American actress (b. 1966)

Dana Barron (born April 22, 1966) is an American actress who is best known for her role as the original Audrey Griswold in the 1983 film National Lampoon's Vacation, which she reprised in 2003's National Lampoon's Christmas Vacation 2: Cousin Eddie's Island Adventure for NBC television.

==Early life==
Barron's father, Robert Weeks Barron, was a director of commercials and a Congregationalist church pastor; Robert founded The Weist-Barron School of Television, the first commercial and soap opera acting for television school in the world. Barron is a fifth generation entertainer. Her great-grandparents were musicians, and her grandmother was a singer. Her grandfather was an opera singer, and her mother moved from Alabama to become an actress. Barron has a sister.

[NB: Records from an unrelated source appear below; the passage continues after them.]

-- ==== Sys2Proof/Laws/State.lean ====
section
/-! SUPPORT. What each update of the state leaves in each field, every equation true by rfl: one theorem per update, a
conjunction over the fields, so that no later proof unfolds a record update. -/

namespace Sys2Proof.Machine

/-- Writing the flags changes the two flags alone. -/
@[simp] theorem State.setFlags_fields (kv sv : Bool) (s : State) :
      (s.setFlags kv sv).key = s.key ∧
      (s.setFlags kv sv).cv = s.cv ∧
      (s.setFlags kv sv).k1 = s.k1 ∧
      (s.setFlags kv sv).k2 = s.k2 ∧
      (s.setFlags kv sv).keyValid = kv ∧
      (s.setFlags kv sv).subkeysValid = sv ∧
      (s.setFlags kv sv).w = s.w ∧
      (s.setFlags kv sv).crcReg = s.crcReg ∧
      (s.setFlags kv sv).seq = s.seq ∧
      (s.setFlags kv sv).operandA = s.operandA ∧
      (s.setFlags kv sv).operandB = s.operandB ∧
      (s.setFlags kv sv).outstanding = s.outstanding ∧
      (s.setFlags kv sv).pendingResponse = s.pendingResponse ∧
      (s.setFlags kv sv).cmdIn = s.cmdIn ∧
      (s.setFlags kv sv).resetIn = s.resetIn ∧
      (s.setFlags kv sv).draws = s.draws ∧
      (s.setFlags kv sv).drawIndex = s.drawIndex ∧
      (s.setFlags kv sv).cipherPort = s.cipherPort ∧
      (s.setFlags kv sv).history = s.history := by
  refine ⟨rfl, rfl, rfl, rfl, rfl, rfl, rfl, rfl, rfl, rfl, rfl, rfl, rfl, rfl, rfl, rfl, rfl, rfl, rfl⟩

/-- `put` on `key` changes that register alone. -/
@[simp] theorem State.put_key_fields (v : Option Block) (s : State) :
      (s.put .key v).key = v ∧
      (s.put .key v).cv = s.cv ∧
      (s.put .key v).k1 = s.k1 ∧
      (s.put .key v).k2 = s.k2 ∧
      (s.put .key v).keyValid = s.keyValid ∧
      (s.put .key v).subkeysValid = s.subkeysValid ∧
      (s.put .key v).w = s.w ∧
      (s.put .key v).crcReg = s.crcReg ∧
      (s.put .key v).seq = s.seq ∧
      (s.put .key v).operandA = s.operandA ∧
      (s.put .key v).operandB = s.operandB ∧
      (s.put .key v).outstanding = s.outstanding ∧
      (s.put .key v).pendingResponse = s.pendingResponse ∧
      (s.put .key v).cmdIn = s.cmdIn ∧
      (s.put .key v).resetIn = s.resetIn ∧
      (s.put .key v).draws = s.draws ∧
      (s.put .key v).drawIndex = s.drawIndex ∧
      (s.put .key v).cipherPort = s.cipherPort ∧
      (s.put .key v).history = s.history := by
  refine ⟨rfl, rfl, rfl, rfl, rfl, rfl, rfl, rfl, rfl, rfl, rfl, rfl, rfl, rfl, rfl, rfl, rfl, rfl, rfl⟩

/-- `put` on `cv` changes that register alone. -/
@[simp] theorem State.put_cv_fields (v : Option Block) (s : State) :
      (s.put .cv v).key = s.key ∧
      (s.put .cv v).cv = v ∧
      (s.put .cv v).k1 = s.k1 ∧
      (s.put .cv v).k2 = s.k2 ∧
      (s.put .cv v).keyValid = s.keyValid ∧
      (s.put .cv v).subkeysValid = s.subkeysValid ∧
      (s.put .cv v).w = s.w ∧
      (s.put .cv v).crcReg = s.crcReg ∧
      (s.put .cv v).seq = s.seq ∧
      (s.put .cv v).operandA = s.operandA ∧
      (s.put .cv v).operandB = s.operandB ∧
      (s.put .cv v).outstanding = s.outstanding ∧
      (s.put .cv v).pendingResponse = s.pendingResponse ∧
      (s.put .cv v).cmdIn = s.cmdIn ∧
      (s.put .cv v).resetIn = s.resetIn ∧
      (s.put .cv v).draws = s.draws ∧
      (s.put .cv v).drawIndex = s.drawIndex ∧
      (s.put .cv v).cipherPort = s.cipherPort ∧
      (s.put .cv v).history = s.history := by
  refine ⟨rfl, rfl, rfl, rfl, rfl, rfl, rfl, rfl, rfl, rfl, rfl, rfl, rfl, rfl, rfl, rfl, rfl, rfl, rfl⟩

/-- `put` on `k1` changes that register alone. -/
@[simp] theorem State.put_k1_fields (v : Option Block) (s : State) :
      (s.put .k1 v).key = s.key ∧
      (s.put .k1 v).cv = s.cv ∧
      (s.put .k1 v).k1 = v ∧
      (s.put .k1 v).k2 = s.k2 ∧
      (s.put .k1 v).keyValid = s.keyValid ∧
      (s.put .k1 v).subkeysValid = s.subkeysValid ∧
      (s.put .k1 v).w = s.w ∧
      (s.put .k1 v).crcReg = s.crcReg ∧
      (s.put .k1 v).seq = s.seq ∧
      (s.put .k1 v).operandA = s.operandA ∧
      (s.put .k1 v).operandB = s.operandB ∧
      (s.put .k1 v).outstanding = s.outstanding ∧
      (s.put .k1 v).pendingResponse = s.pendingResponse ∧
      (s.put .k1 v).cmdIn = s.cmdIn ∧
      (s.put .k1 v).resetIn = s.resetIn ∧
      (s.put .k1 v).draws = s.draws ∧
      (s.put .k1 v).drawIndex = s.drawIndex ∧
      (s.put .k1 v).cipherPort = s.cipherPort ∧
      (s.put .k1 v).history = s.history := by
  refine ⟨rfl, rfl, rfl, rfl, rfl, rfl, rfl, rfl, rfl, rfl, rfl, rfl, rfl, rfl, rfl, rfl, rfl, rfl, rfl⟩

/-- `put` on `k2` changes that register alone. -/
@[simp] theorem State.put_k2_fields (v : Option Block) (s : State) :
      (s.put .k2 v).key = s.key ∧
      (s.put .k2 v).cv = s.cv ∧
      (s.put .k2 v).k1 = s.k1 ∧
      (s.put .k2 v).k2 = v ∧
      (s.put .k2 v).keyValid = s.keyValid ∧
      (s.put .k2 v).subkeysValid = s.subkeysValid ∧
      (s.put .k2 v).w = s.w ∧
      (s.put .k2 v).crcReg = s.crcReg ∧
      (s.put .k2 v).seq = s.seq ∧
      (s.put .k2 v).operandA = s.operandA ∧
      (s.put .k2 v).operandB = s.operandB ∧
      (s.put .k2 v).outstanding = s.outstanding ∧
      (s.put .k2 v).pendingResponse = s.pendingResponse ∧
      (s.put .k2 v).cmdIn = s.cmdIn ∧
      (s.put .k2 v).resetIn = s.resetIn ∧
      (s.put .k2 v).draws = s.draws ∧
      (s.put .k2 v).drawIndex = s.drawIndex ∧
      (s.put .k2 v).cipherPort = s.cipherPort ∧
      (s.put .k2 v).history = s.history := by
  refine ⟨rfl, rfl, rfl, rfl, rfl, rfl, rfl, rfl, rfl, rfl, rfl, rfl, rfl, rfl, rfl, rfl, rfl, rfl, rfl⟩

/-- `put` on `w` changes that register alone. -/
@[simp] theorem State.put_w_fields (v : Option Block) (s : State) :
      (s.put .w v).key = s.key ∧
      (s.put .w v).cv = s.cv ∧
      (s.put .w v).k1 = s.k1 ∧
      (s.put .w v).k2 = s.k2 ∧
      (s.put .w v).keyValid = s.keyValid ∧
      (s.put .w v).subkeysValid = s.subkeysValid ∧
      (s.put .w v).w = v ∧
      (s.put .w v).crcReg = s.crcReg ∧
      (s.put .w v).seq = s.seq ∧
      (s.put .w v).operandA = s.operandA ∧
      (s.put .w v).operandB = s.operandB ∧
      (s.put .w v).outstanding = s.outstanding ∧
      (s.put .w v).pendingResponse = s.pendingResponse ∧
      (s.put .w v).cmdIn = s.cmdIn ∧
      (s.put .w v).resetIn = s.resetIn ∧
      (s.put .w v).draws = s.draws ∧
      (s.put .w v).drawIndex = s.drawIndex ∧
      (s.put .w v).cipherPort = s.cipherPort ∧
      (s.put .w v).history = s.history := by
  refine ⟨rfl, rfl, rfl, rfl, rfl, rfl, rfl, rfl, rfl, rfl, rfl, rfl, rfl, rfl, rfl, rfl, rfl, rfl, rfl⟩

/-- `write` on `key` changes that register alone. -/
@[simp] theorem State.write_key_fields (v : Block) (s : State) :
      (s.write .key v).key = some v ∧
      (s.write .key v).cv = s.cv ∧
      (s.write .key v).k1 = s.k1 ∧
      (s.write .key v).k2 = s.k2 ∧
      (s.write .key v).keyValid = s.keyValid ∧
      (s.write .key v).subkeysValid = s.subkeysValid ∧
      (s.write .key v).w = s.w ∧
      (s.write .key v).crcReg = s.crcReg ∧
      (s.write .key v).seq = s.seq ∧
      (s.write .key v).operandA = s.operandA ∧
      (s.write .key v).operandB = s.operandB ∧
      (s.write .key v).outstanding = s.outstanding ∧
      (s.write .key v).pendingResponse = s.pendingResponse ∧
      (s.write .key v).cmdIn = s.cmdIn ∧
      (s.write .key v).resetIn = s.resetIn ∧
      (s.write .key v).draws = s.draws ∧
      (s.write .key v).drawIndex = s.drawIndex ∧
      (s.write .key v).cipherPort = s.cipherPort ∧
      (s.write .key v).history = s.history := by
  refine ⟨rfl, rfl, rfl, rfl, rfl, rfl, rfl, rfl, rfl, rfl, rfl, rfl, rfl, rfl, rfl, rfl, rfl, rfl, rfl⟩

/-- `write` on `cv` changes that register alone. -/
@[simp] theorem State.write_cv_fields (v : Block) (s : State) :
      (s.write .cv v).key = s.key ∧
      (s.write .cv v).cv = some v ∧
      (s.write .cv v).k1 = s.k1 ∧
      (s.write .cv v).k2 = s.k2 ∧
      (s.write .cv v).keyValid = s.keyValid ∧
      (s.write .cv v).subkeysValid = s.subkeysValid ∧
      (s.write .cv v).w = s.w ∧
      (s.write .cv v).crcReg = s.crcReg ∧
      (s.write .cv v).seq = s.seq ∧
      (s.write .cv v).operandA = s.operandA ∧
      (s.write .cv v).operandB = s.operandB ∧
      (s.write .cv v).outstanding = s.outstanding ∧
      (s.write .cv v).pendingResponse = s.pendingResponse ∧
      (s.write .cv v).cmdIn = s.cmdIn ∧
      (s.write .cv v).resetIn = s.resetIn ∧
      (s.write .cv v).draws = s.draws ∧
      (s.write .cv v).drawIndex = s.drawIndex ∧
      (s.write .cv v).cipherPort = s.cipherPort ∧
      (s.write .cv v).history = s.history := by
  refine ⟨rfl, rfl, rfl, rfl, rfl, rfl, rfl, rfl, rfl, rfl, rfl, rfl, rfl, rfl, rfl, rfl, rfl, rfl, rfl⟩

Barron graduated from New York University with a degree in marketing.

==Career==
Barron's sister, Allison, had been doing TV commercials at a young age, and Barron told her father that she wished to do the same. She began acting at age 10, doing TV commercials as well. By age 11, she was appearing with Christine Baranski in Hide and Seek on Broadway. By age 13, her first film was the horror film He Knows You're Alone, with Tom Hanks, which was also Hanks' first film.

In 1983, Barron starred in the Chevy Chase comedy National Lampoon's Vacation, originating the role of Audrey Griswold. The film became a classic, and Barron would reprise the role 20 years later in the NBC TV movie spinoff, National Lampoon's Christmas Vacation 2: Cousin Eddie's Island Adventure.

Barron received a Daytime Emmy Award in 1989 for her appearance in the CBS after-school special No Means No. Barron appeared on the soap opera One Life to Live from 1984 to 1985 as Michelle Boudin. She starred in the 1998 The Magnificent Seven as Casey.

She had a recurring role as Nikki Witt on the Fox series Beverly Hills, 90210, during which she was able to make her character's clothes and modify her lines.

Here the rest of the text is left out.